The mean (or average) of observations, as we know, is the sum of the values of all the observations divided by the total number of observations.
We know that if \(\ x_1, x_2, \ldots, x_n \) are observations with respective frequencies \(f_{1}, f_{2}, \ldots, f_{n}\) then this means observation \(\ x_1 \text { occurs } f_1 \text { times, } x_2 \text { occurs } f_2\) times, and so on.
\(\ x\) is the class mark for each interval, you can find the value of \(\ x\) by using
class mark
\[\begin{align}\left(x_i\right) =\frac{\text { upper limit + lower limit }}{2}\end{align}\]

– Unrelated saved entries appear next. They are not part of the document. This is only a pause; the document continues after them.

-- ==== Sys2Proof/Machine/Time.lean ====
section
/-! DEFINITION. The passing of SCLK edges: what every clocked part does over a number of edges, scheduled events, and what an edge does when no command waits (R38, R53, R105, R427, R432, R442, R493). -/

namespace Sys2Proof.Machine

/-! ### Edges without a boundary between them -/

/-- FLT_UST counts microseconds of 192 edges (R427). -/
def ustRun (n : Nat) (s : State) : State :=
  let t := s.stm.usFrac + n
  (s.modStm (fun x => { x with usFrac := t % 192 })).p F.fltUstUs ((s.g F.fltUstUs + t / 192) % 2 ^ 32)

/-- The timers count: on SCLK every edge, on string time every tick (R493). -/
def timersRun (edges ticks : Nat) (s : State) : State :=
  (List.range 8).foldl (fun t n => tmrAdvance n (if t.b1 F.tmrCfgClk n then ticks else edges) t) s

/-- `n` SCLK edges pass for string time, FLT_UST, ERR_N, the timers, the RTC and the watchdog, which counts while it is enabled (log 31). -/
def advance (n : Nat) (s : State) : State :=
  let t0 := stampNow s
  let s := ustRun n (stmRun n s)
  let s := timersRun n ((stampNow s + 2 ^ 48 - t0) % 2 ^ 48) (errEdges n s)
  (rtcEdges n s).modPow (fun p => { p with wdt := if s.b F.sysWdtctlEn then p.wdt + n else p.wdt })

/-! ### Scheduled events (R53, R54, R143, R296, R319) -/

/-- The contexts whose WAITT stamp is due. -/
def waittDue (s : State) : List (Nat × Ctx) :=
  waitersOn (fun w => match w with
    | .time a _ => stampDue a (stampNow s)
    | _ => false) s

/-- A due WAITT completes with its lateness (R143). -/
def waittFire (t : Nat) (s : State) (e : Nat × Ctx) : State :=
  match e.2.wait with
  | some (.time a _) => wakeCtx e.1 (BitVec.ofNat 32 (lateness a t)) s
  | _ => s

/-- Every scheduled event whose stamp the presented time has reached fires on this edge (R53). -/
def fireDue : State → State := oneEdge fun s =>
  let s := (waittDue s).foldl (waittFire (stampNow s)) s
  let s := winFire 1 (winFire 0 s)
  (List.range 8).foldl (fun t n => hsFire n t) s

/-- The stamps a window of a load switch waits for: its start until it is active or deferred, then its stop (R319, R320). -/
def slotStamps (e : Nat × SlotWin) (s : State) : List Nat :=
  if slotActive (e.1 / 2) (e.1 % 2 = 1) s || slotDeferred (e.1 / 2) (e.1 % 2 = 1) s then e.2.stop.toList else e.2.start :: e.2.stop.toList

/-- The stamps armed now: WAITT, capture windows, slots. -/
def armedStamps (s : State) : List Nat :=
  let waits := s.seq.ctxs.filterMap (fun e => match e.2.wait with
    | some (.time a _) => some a
    | _ => none)
  let wins := [0, 1].flatMap (fun l =>
    (if s.b1 F.adcWctlArmed l then [(s.conv l).start] else []) ++ (if s.b1 F.adcWctlOpen l then [(s.conv l).stop] else []))
  waits ++ wins ++ s.hkr.wins.flatMap (fun e => slotStamps e s)

/-- Edges until the presented time reaches stamp `a`; 0 for one reached or past. -/
def edgesToStamp (a : Nat) (s : State) : Option Nat :=
  if stampDue a (stampNow s) then some 0
  else edgesFor ((a % 2 ^ 48 * 2 ^ 32 + 2 ^ 80 - accNow s % 2 ^ 80) % 2 ^ 80) s

/-! ### One edge, and edges until something (R53, log 9) -/

/-- The events whose time this edge has reached (R47, R105, R436). -/
def dueEvents (s : State) : State :=
  let s := if missDue s then referenceMissing s else s
  let s := if discrepancyDue s then latchDiscrepancy s else s
  watchdogExpiry [] s

/-- What one SCLK edge does before it judges timeouts: time, its boundary and tick, the stamps it reaches, and what falls due on it (R53, R56, R139, R274). -/
def edgeWork (s : State) : State :=
  let c := cycleNow s
  let p := stampNow s
  oneEdge (fun s =>
    let s := advance 1 s
    let s := if cycleNow s = c then s else cycleEdge s
    let s := if stampNow s = p || held s || !domUp 4 s then s else stimeTrigger s
    dueEvents (fireDue s)) s

/-- One SCLK edge: its work, and then the timeouts that no raise of the edge has ended (R140). -/
def sclkEdge (s : State) : State := timeouts (edgeWork s)

/-- `n` edges, at none of which but the last anything falls due. -/
def sclkEdges (n : Nat) (s : State) : State := if n = 0 then s else sclkEdge (advance (n - 1) s)

/-- Edges to the next tick at which an enabled STIME program triggers (R274). -/
def stimeStops (s : State) : List Nat :=
  if held s || !domUp 4 s then []
  else (List.range 32).filterMap (fun n =>
    match progEn s.ce.idx n, progTrig s.ce.idx n with
    | true, some (.stime k ofs) =>
      let u := 2 ^ (k + 32)
      let d := (ofs % 2 ^ k * 2 ^ 32 + u - accNow s % u) % u
      edgesFor (if d = 0 then u else d) s
    | _, _ => none)

/-- Edges to the next event that the passing of time alone brings: a boundary, an armed stamp, a timeout, a missing reference event, the discrepancy limit, the watchdog, a string-time trigger. What is overdue now falls due on the next edge. -/
def stops (s : State) : List Nat :=
  let stamps := (armedStamps s).filterMap (fun a => edgesToStamp a s)
  let waits := s.seq.ctxs.filterMap (fun e => timeoutLeft e.1 s)
  let miss := match s.stm.lastRef with
    | some r => if stmState s = stFree then [] else [(5 + 4 * s.stm.missed) * expected s / 4 + 1 - (s.stm.sclk - r)]
    | none => []
  let disc := match s.flt.disag with
    | some (t0, td) => [192 * (1000 * td - disagTime t0 s) - s.stm.usFrac]
    | none => []
  let dog := if awake s && s.b F.sysWdtctlEn then [192000 * s.g F.sysWdtctlTimeout - s.pow.wdt] else []
  (edgesToBoundary s).toList ++ stamps ++ waits ++ miss ++ disc ++ dog ++ stimeStops s

/-- Edges to the next of the instants ahead. -/
def nextStop (s : State) : Option Nat := ((stops s).filter (fun n => decide (0 < n))).min?

/-- Time passes until `goal`, the edges that remain, is reached; every event on the way falls due on its own edge (log 9). Nothing happens where the goal never comes. -/
def runTo (goal : State → Option Nat) : Nat → State → State
  | 0, s => s
  | k + 1, s =>
    if !clocked s then s
    else match goal s with
      | none => s
      | some n =>
        let m := match nextStop s with
          | some m => min m n
          | none => n
        if n ≤ m then sclkEdges n s else runTo goal k (sclkEdges m s)

/-- How many events a single command may pass over on its way (log 9). -/
def runFuel : Nat := 2 ^ 16

/-- Time passes until `goal`; an event that is overdue now falls due on the first edge. -/
def letTime (goal : State → Option Nat) (s : State) : State :=
  if !clocked s then s
  else match goal s with
    | none => s
    | some n => if (stops s).contains 0 && decide (1 < n) then runTo goal runFuel (sclkEdge s) else runTo goal runFuel s

/-- Edges to the next scheduled event before the next cycle boundary; none if there is none. -/
def edgesToEvent (s : State) : Option Nat :=
  match edgesToBoundary s, ((armedStamps s).filterMap (fun a => edgesToStamp a s)).min? with
  | some b, some n => if n < b then some n else none
  | _, _ => none

/-- Time passes to the next scheduled event and it fires (R53). -/
def scheduledEvent (s : State) : State :=
  if !awake s then s
  else if edgesToEvent s = some 0 then fireDue s
  else letTime edgesToEvent s

/-- Time passes to the next cycle boundary (R51, R56); it never comes while the increment is 0. -/
def cycleBoundary (s : State) : State := letTime edgesToBoundary s

/-! ### Slot boundaries (R222) -/

/-- Edges to the next slot boundary for a medium, at a multiple of 4 096 ticks; 0 on one. -/
def edgesToSlot (pair : Bool) (s : State) : Option Nat :=
  let t := slotTime pair s
  if t / 2 ^ 32 % 0x1000 = 0 then some 0 else edgesFor (2 ^ 44 - t % 2 ^ 44) s

/-- Time passes to the next slot boundary for a medium, which may be a cycle boundary. -/
def toSlot (pair : Bool) (s : State) : State := if edgesToSlot pair s = some 0 then s else letTime (edgesToSlot pair) s

/-- A slot boundary comes and the medium's next frame starts if it may (R222). -/
def frameTxStart (pair : Bool) (s : State) : State :=
  if awake s then
    onDomain (if pair then 10 else 9) (txStart pair) (sweepTx (toSlot pair s))
  else s

/-! ### Events with a time condition -/

/-- Alarm `n` has reached its target (R451, R452); in sleep it may wake the node (R81). -/
def alarmEvent (n : Nat) (s : State) : State :=
  if s.pow.phase = .dark ∨ !s.b F.rtcStatOscok ∨ !alarmDue n s then s
  else wakeSource 1 (judgeAlarms s).2

/-- The discrepancy timer reaches T_disc; FLT stays in operation through a warm reset (R101, R436, R438). -/
def discrepancyLatch (s : State) : State := if clocked s && discrepancyDue s then latchDiscrepancy s else s

/-- A change on the SAFE pins (R434 to R436); in sleep it may wake the node (R81, R438). -/
def safePinChange (a b : Bool) (s : State) : State :=
  let changed := a != s.flt.pinA || b != s.flt.pinB
  let set := fun (t : State) => { t with flt := { t.flt with pinA := a, pinB := b } }
  if clocked s then safePins a b s
  else if changed && decide (s.pow.phase = .asleep) then wakeSource 3 (set s)
  else set s

/-! ### The step of a waiting machine -/

/-- Alarm `n` has fired between two states: its target moved or its enable cleared (R451). -/
def alarmFired (n : Nat) (s t : State) : Bool :=
  decide (s.g1 F.rtcAlmTimeA n ≠ t.g1 F.rtcAlmTimeA n) || (s.b1 F.rtcAlmCtlEn n && !t.b1 F.rtcAlmCtlEn n)

/-- The RTC in phases without SCLK: a crystal edge may fire an alarm, which may wake a sleeping node (R81, R451). -/
def stillTick (s : State) : State :=
  let t := rtcEdges 1 s
  if alarmFired 0 s t || alarmFired 1 s t then wakeSource 1 t else t

/-- What one edge does when no command waits: the running phases advance; in sleep and without SCLK only the RTC does; without D0 power nothing does. -/
def tick (s : State) : State :=
  match s.pow.phase with
  | .dark => s
  | .asleep | .heldOff | .borHeld => stillTick s
  | .inReset k => if k.deep then rtcEdges 1 s else sclkEdge s
  | _ => sclkEdge s

end Sys2Proof.Machine
end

Now, the sum of the values of all the observations \(=\ f_1 \ x_1+\ f_2 x_2+\ldots+\ f_n \ x_n\) and the number of observations \(=f_1+f_2+\ldots+f_n\).
So, the mean of the data is given by
\[\begin{align}\ \overline x\!=\!\frac{f_{1} x_{1}\!+\!f_{2} x_{2}\!+\!\ \ldots \ldots\!+\!f_{n} x_{n}}{f_{1}\!+\!f_{2}\!+\!\ldots \ldots\!+\!f_{n}}\end{align}\]
\(\begin{align}\overline x=\frac{\sum f_{i} x_{i}}{\Sigma f_{i}}\end{align}\) where \(i\) varies from \(1\) to \(n\)
Steps:
Number of plants | Number of houses\(\ (f_i)\) | \(\ x_i\) | \(\ f_ix_i\) | |
---|---|---|---|---|
\(0 - 2\) | \(1\) | \(1\) | \(1\) | |
\(2 - 4\) | \(2\) | \(3\) | \(6\) | |
\(4 - 6\) | \(1\) | \(5\) | \(5\) | |
\(6 - 8\) | \(5\) | \(7\) | \(35\) | |
\(8 - 10\) | \(6\) | \(9\) | \(54\) | |
\(10 - 12\) | \(2\) | \(11\) | \(22\) | |
\(12 - 14\) | \(3\) | \(13\) | \(39\) | |
\(\Sigma f_i = 20\) | \(\Sigma f_ix_i = 162\) |
From the table it can be observed that,
\[\begin{align}\Sigma f_i=20, \\ \Sigma f_ix_i =162\end{align}\]
\[\begin{align} \text { Mean } \overline x &=\frac{\Sigma f_i x_i}{\Sigma f_i} \\ &=\frac{162}{20} \\ &=8.1 \end{align}\]
Thus, the mean number of plants each house has \(8.1.\)
Here, we have used the direct method because the value of \(x_i\) and \(f_i\) are small.